The bank’s governor, Shaktikanta Das, wrote: “Cryptocurrencies are a clear danger. Anything that derives value based on make believe, without any underlying [value], is just speculation under a sophisticated name.”
Dundee Satellite Station’s home turf at Scotland’s Errol Aerodrome is to host an Optical Ground Station to test and demonstrate satellite quantum secure communications.
The name may sound familiar. Dundee Satellite Station Ltd. is a phoenix rising from the ashes of the University of Dundee Satellite Receiving Station (DSRS), which was axed in 2019 after more than 40 years of operations.
The Natural Environment Research Council (NERC) cut funding for the facility in 2019 and, despite protestations from the likes of NASA, the lights went out when Dundee University refused to underwrite the annual costs of £338,000. As a reminder, the Principal of the University (paid nearly £300,000 including pension contributions) departed later that year under somewhat of a cloud.
The services provided by DSRS have proven invaluable over the years, with a vast archive of data collected from satellites by its receivers available to the public and industry alike. However, and despite repeated claims from politicians of the importance of space technology to the country’s economy, it appeared to be all over.
Or not. In 2020 former staffer Neil Lonie told The Register that plans were afoot to rescue the tracking antennas and reconstruct the facility at the RAF Errol airfied. The Register took a trip to the site this year, and we were impressed by the achievement of the small team in bringing the service back online.
Station operations director Neil Lonie and technical director Paul Crawford
The story of how Dundee Satellite Station Ltd. rose from the ashes of the Dundee Satellite Receiving Station is one of ingenuity and tenacity, particularly considering the pandemic. Having made the decision to proceed, the team were able to commence commercial operations in the opening months of 2021 (the first imagery was received by the 3.7m antenna in September 2020). Fiber has since been laid to keep the satellite data flowing.

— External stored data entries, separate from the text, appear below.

-- ==== Sys2Proof/Machine/Match.lean ====
section
/-! DEFINITION. The fields of DR6 and DR7 (10_state.md rules R13 to R23) and breakpoint field recognition
(20_memory.md rules R42 to R45). -/

namespace Sys2Proof.Machine

/-! ## Sets of conditions -/

/-- The four breakpoint conditions. -/
def conditions : List (Fin 4) := [0, 1, 2, 3]

/-- Whether condition n is in the set. -/
def CondSet.has (c : CondSet) (n : Fin 4) : Bool :=
  match n with
  | 0 => c.c0
  | 1 => c.c1
  | 2 => c.c2
  | 3 => c.c3

/-- The conditions for which `f` holds. -/
def CondSet.collect (f : Fin 4 → Bool) : CondSet := ⟨f 0, f 1, f 2, f 3⟩

/-- The conditions of either set. -/
def CondSet.union (a b : CondSet) : CondSet := CondSet.collect fun n => a.has n || b.has n

/-! ## Fields of DR7 and DR6 -/

/-- The address register of condition n (R11). -/
def Debug.addr (d : Debug) (n : Fin 4) : W32 :=
  match n with
  | 0 => d.dr0
  | 1 => d.dr1
  | 2 => d.dr2
  | 3 => d.dr3

/-- DR7.L[n] (R13). -/
def Debug.localEnable (d : Debug) (n : Fin 4) : Bool := d.dr7.getLsbD (Config.layout.l0 + 2 * n.val)

/-- DR7.G[n] (R13). -/
def Debug.globalEnable (d : Debug) (n : Fin 4) : Bool := d.dr7.getLsbD (Config.layout.g0 + 2 * n.val)

/-- Condition n is enabled: L[n] or G[n] (R17). -/
def Debug.enabled (d : Debug) (n : Fin 4) : Bool := d.localEnable n || d.globalEnable n

/-- `exact`: LE or GE (R18). -/
def Debug.exact (d : Debug) : Bool := d.dr7.getLsbD Config.layout.le || d.dr7.getLsbD Config.layout.ge

/-- DR7.RW[n] (R14). -/
def Debug.rw (d : Debug) (n : Fin 4) : BitVec 2 := d.dr7.extractLsb' (Config.layout.rw0 + 4 * n.val) 2

/-- DR7.LEN[n] (R15). -/
def Debug.len (d : Debug) (n : Fin 4) : BitVec 2 := d.dr7.extractLsb' (Config.layout.len0 + 4 * n.val) 2

/-- The bits of DR6 that have a name (R20, R22); the others are reserved (R35). -/
def definedDR6 : W32 :=
  (0xF#32 <<< Config.layout.b0) ||| bitAt true Config.layout.bd ||| bitAt true Config.layout.bs
    ||| bitAt true Config.layout.bt

/-- The bits of DR7 that belong to the fields of condition n. -/
def definedDR7Of (n : Nat) : W32 :=
  bitAt true (Config.layout.l0 + 2 * n) ||| bitAt true (Config.layout.g0 + 2 * n)
    ||| (3#32 <<< (Config.layout.rw0 + 4 * n)) ||| (3#32 <<< (Config.layout.len0 + 4 * n))

/-- The bits of DR7 that have a name (R13, R23); the others are reserved (R35). -/
def definedDR7 : W32 :=
  definedDR7Of 0 ||| definedDR7Of 1 ||| definedDR7Of 2 ||| definedDR7Of 3
    ||| bitAt true Config.layout.le ||| bitAt true Config.layout.ge

/-- The bits of DR7 a task switch clears: L[0] to L[3] and LE (R19). -/
def localBitsDR7 : W32 :=
  bitAt true Config.layout.l0 ||| bitAt true (Config.layout.l0 + 2) ||| bitAt true (Config.layout.l0 + 4)
    ||| bitAt true (Config.layout.l0 + 6) ||| bitAt true Config.layout.le

/-- The debug registers after a task switch: L[n] and LE cleared, nothing else changed (R19). -/
def Debug.afterTaskSwitch (d : Debug) : Debug := { d with dr7 := d.dr7 &&& ~~~localBitsDR7 }

/-- What one delivery of interrupt 1 records in DR6 (R132). -/
structure Cause where
  b  : CondSet
  bd : Bool
  bs : Bool
  bt : Bool
deriving DecidableEq, Repr

/-- The DR6 bits of a cause (R22). -/
def Cause.mask (k : Cause) : W32 :=
  bitAt k.b.c0 Config.layout.b0 ||| bitAt k.b.c1 (Config.layout.b0 + 1) ||| bitAt k.b.c2 (Config.layout.b0 + 2)
    ||| bitAt k.b.c3 (Config.layout.b0 + 3) ||| bitAt k.bd Config.layout.bd ||| bitAt k.bs Config.layout.bs
    ||| bitAt k.bt Config.layout.bt

/-- DR6 after a report: the bits of the cause are OR-ed in, none is cleared (R21, R132). -/
def Debug.report (d : Debug) (k : Cause) : Debug := { d with dr6 := d.dr6 ||| k.mask }

/-! ## Undefined codes (R14, R15, R16; R81) -/

/-- Which undefined code DR7 holds in some condition, enabled or not, if any (R81, D23). -/
def Debug.undefinedCode (d : Debug) : Option Refusal :=
  if conditions.any fun n => d.rw n == 2 then some .undefinedRW
  else if conditions.any fun n => d.len n == 2 then some .undefinedLEN
  else if conditions.any fun n => d.rw n == 0 && d.len n != 0 then some .undefinedExecuteLEN
  else none

/-! ## Recognition (20_memory.md) -/

/-- `len(n) - 1` for a LEN code 00, 01 or 11 (R15): the low address bits that are masked. Code 10 is undefined and
never gets here: the step is refused first (R81). -/
def lenMask (code : BitVec 2) : W32 :=
  if code = 0 then 0 else if code = 1 then 1 else 3

/-- `base(n)`: the address with the low bits masked by the length (R42). -/
def Debug.base (d : Debug) (n : Fin 4) : W32 := d.addr n &&& ~~~lenMask (d.len n)

/-- Whether a byte address is in `field(n)` (R42): from base(n) to base(n) + len(n) - 1. -/
def Debug.inField (d : Debug) (n : Fin 4) (a : W32) : Bool :=
  d.base n ≤ a && a ≤ d.base n + lenMask (d.len n)

/-- Some byte of the access is in the field of condition n; addresses wrap modulo 2^32 (R43, D22). -/
def Debug.overlaps (d : Debug) (n : Fin 4) (a : Access) : Bool :=
  (List.range a.size).any fun i => d.inField n (a.addr + BitVec.ofNat 32 i)

/-- The kinds of access that RW[n] breaks on (R44): 01 writes, 11 reads and writes, 00 none. -/
def Debug.kindOk (d : Debug) (n : Fin 4) (a : Access) : Bool :=
  if d.rw n = 1 then a.kind == .write
  else d.rw n == 3

/-- `data_match` (R43): the access overlaps the field and is of a kind the condition breaks on. -/
def Debug.dataMatch (d : Debug) (n : Fin 4) (a : Access) : Bool := d.overlaps n a && d.kindOk n a

/-- The conditions some access of the list matches: `DB` of R119. -/
def Debug.dataMatches (d : Debug) (accesses : List Access) : CondSet :=
  CondSet.collect fun n => accesses.any (d.dataMatch n)

/-- `instr_match` (R45): an execution breakpoint at the address of the first byte of the instruction. -/
def Debug.instrMatch (d : Debug) (n : Fin 4) (linIP : W32) : Bool :=
  d.rw n == 0 && d.len n == 0 && d.addr n == linIP

/-- The conditions that match an instruction address: `IB` of R113. -/
def Debug.instrMatches (d : Debug) (linIP : W32) : CondSet := CondSet.collect fun n => d.instrMatch n linIP

/-- Some condition of the set is enabled (R17). -/
def Debug.anyEnabled (d : Debug) (c : CondSet) : Bool := conditions.any fun n => c.has n && d.enabled n

end Sys2Proof.Machine
end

The decision to host the quantum Optical Ground Station (OGS) at Errol is further testament to the effort that has gone into the resurrection of the facility.

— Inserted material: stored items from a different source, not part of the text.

/-- Enter a procedure handler: push the frame, set the flags, go to the entry point (R136). The handler of an exception
or an external interrupt that is less privileged than the current level is entered at the current level: DESIGN CHOICE
(log 22); a software interrupt takes a fault there before this runs (`handlerFault`). -/
def enterProcedure (h : Handler) (k : Delivery) (ret : W32) (code : Option W32) (s : State) : State :=
  let c := s.cpu
  let frame := entryFrame c h (savedFlags k c.flags).image ret code
  let p := pushAll (entryStack c h) s.mem (frameWidth h) frame
  { s with
    cpu := { p.1 with
      cs := h.cs
      eip := h.eip
      cpl := if switchesStack c h then h.cpl else c.cpl
      flags := entryFlags c h
      ds := if c.isV86 then Seg.zero else c.ds
      es := if c.isV86 then Seg.zero else c.es
      fs := if c.isV86 then Seg.zero else c.fs
      gs := if c.isV86 then Seg.zero else c.gs }
    mem := p.2 }

/-- Enter a handler that is a task (R136): a nested task switch with the image and return offset saved in the
outgoing TSS. An error code, of which R136 says nothing in this case, is pushed on the new task's stack, as a doubleword
for an 80386 TSS and a word for an 80286 one (PRESUMED, the family's, log 47). -/
def enterTask (t : TssRef) (k : Delivery) (ret : W32) (code : Option W32) (s : State) : State :=
  let s' := switchTask t true (savedFlags k s.cpu.flags).image ret s
  match code with
  | none => s'
  | some v =>
    let p := pushAll s'.cpu s'.mem (if t.is386 then 4 else 2) [v]
    { s' with cpu := p.1, mem := p.2 }

/-- `Deliver(v, class, ret)` (R136): save the flags image and CS:ret, enter the handler of the vector. A fault drops
the deferred data breakpoint reports (R121). -/
def deliver (v : Byte) (k : Delivery) (ret : W32) (code : Option W32) (s : State) : State :=
  let s' : State := { s with deferred := if k = .fault then CondSet.empty else s.deferred }
  match gateOf s.cpu s.mem v with
  | .procedure h => enterProcedure h k ret code s'
  | .task t => enterTask t k ret code s'

/-- Take a base fault of the instruction at CS:EIP (R114): nothing of the instruction is done, and there is no
boundary at which traps are reported. -/
def raise (f : BaseFault) (s : State) : State :=
  deliver f.vec .fault s.cpu.eip f.code
    { s with
      boundary := none
      cpu := match f.addr with
        | some a => { s.cpu with cr2 := a }
        | none => s.cpu }

/-! ## Completion (60 rule R116) -/

/-- The instruction completed with these accesses: the report point is to look at it. -/
def complete (accesses : List Access) (s : State) : State :=
  { s with boundary := some ⟨accesses, false⟩ }

/-- The machine with RF as given. -/
def Cpu.setRF (c : Cpu) (rf : Bool) : Cpu := { c with flags := { c.flags with rf := rf } }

The system will consist of a quantum signal transmitter payload on a satellite and a quantum signal receiver attached to the OGS on the ground. A reflective 70cm telescope will be used to track the Low Earth Orbit satellite with high precision. Quantum secure communications (another weapon in the armory against cyber attacks) usually run along terrestrial fiber links, but are limited by distance. The hope is that the use of satellites will allow quantum communications to be sent securely all over the world.
The project is a joint venture between Dundee Satellite Station Ltd. and researchers at Heriot-Watt University. The Errol site, located on the bank of the River Tay, benefited from excellent sight lines and low light pollution. Having visited, we’ll have to take the researchers word for cloud cover.
There are four antennas erected so far; 3.7-meter and 2.4-meter tracking antennas and a further two 2.8-meter antennas. Upgrades, the refurbishment of a another 2.8m antenna and a pair of geostationary antenna are in the pipeline, and now the OGS telescope. Reception and transmission in VHF, UHF, L-band, S-band, X-band, Ku-band, and the ground station support options are also on tap, and also handy for Scotland’s burgeoning vertical launch industry as well as satellite tracking.
Going forwards, there are plans afoot for an additional site and power backups beyond UPS units. While the site can be mostly remotely managed, the size of the team means round-the-clock coverage is tricky and depends on the needs of customers. “The goal is to have enough staff that we can actually do 24-hour support,” technical director Paul Crawford told us.
All of which require commercial contracts and revenues. The Dundee Satellite Station has been quietly notching up customers during its first year and a half of operations, and the OGS project is a further demonstration of the determination of a team unwilling to be parted from their antennas.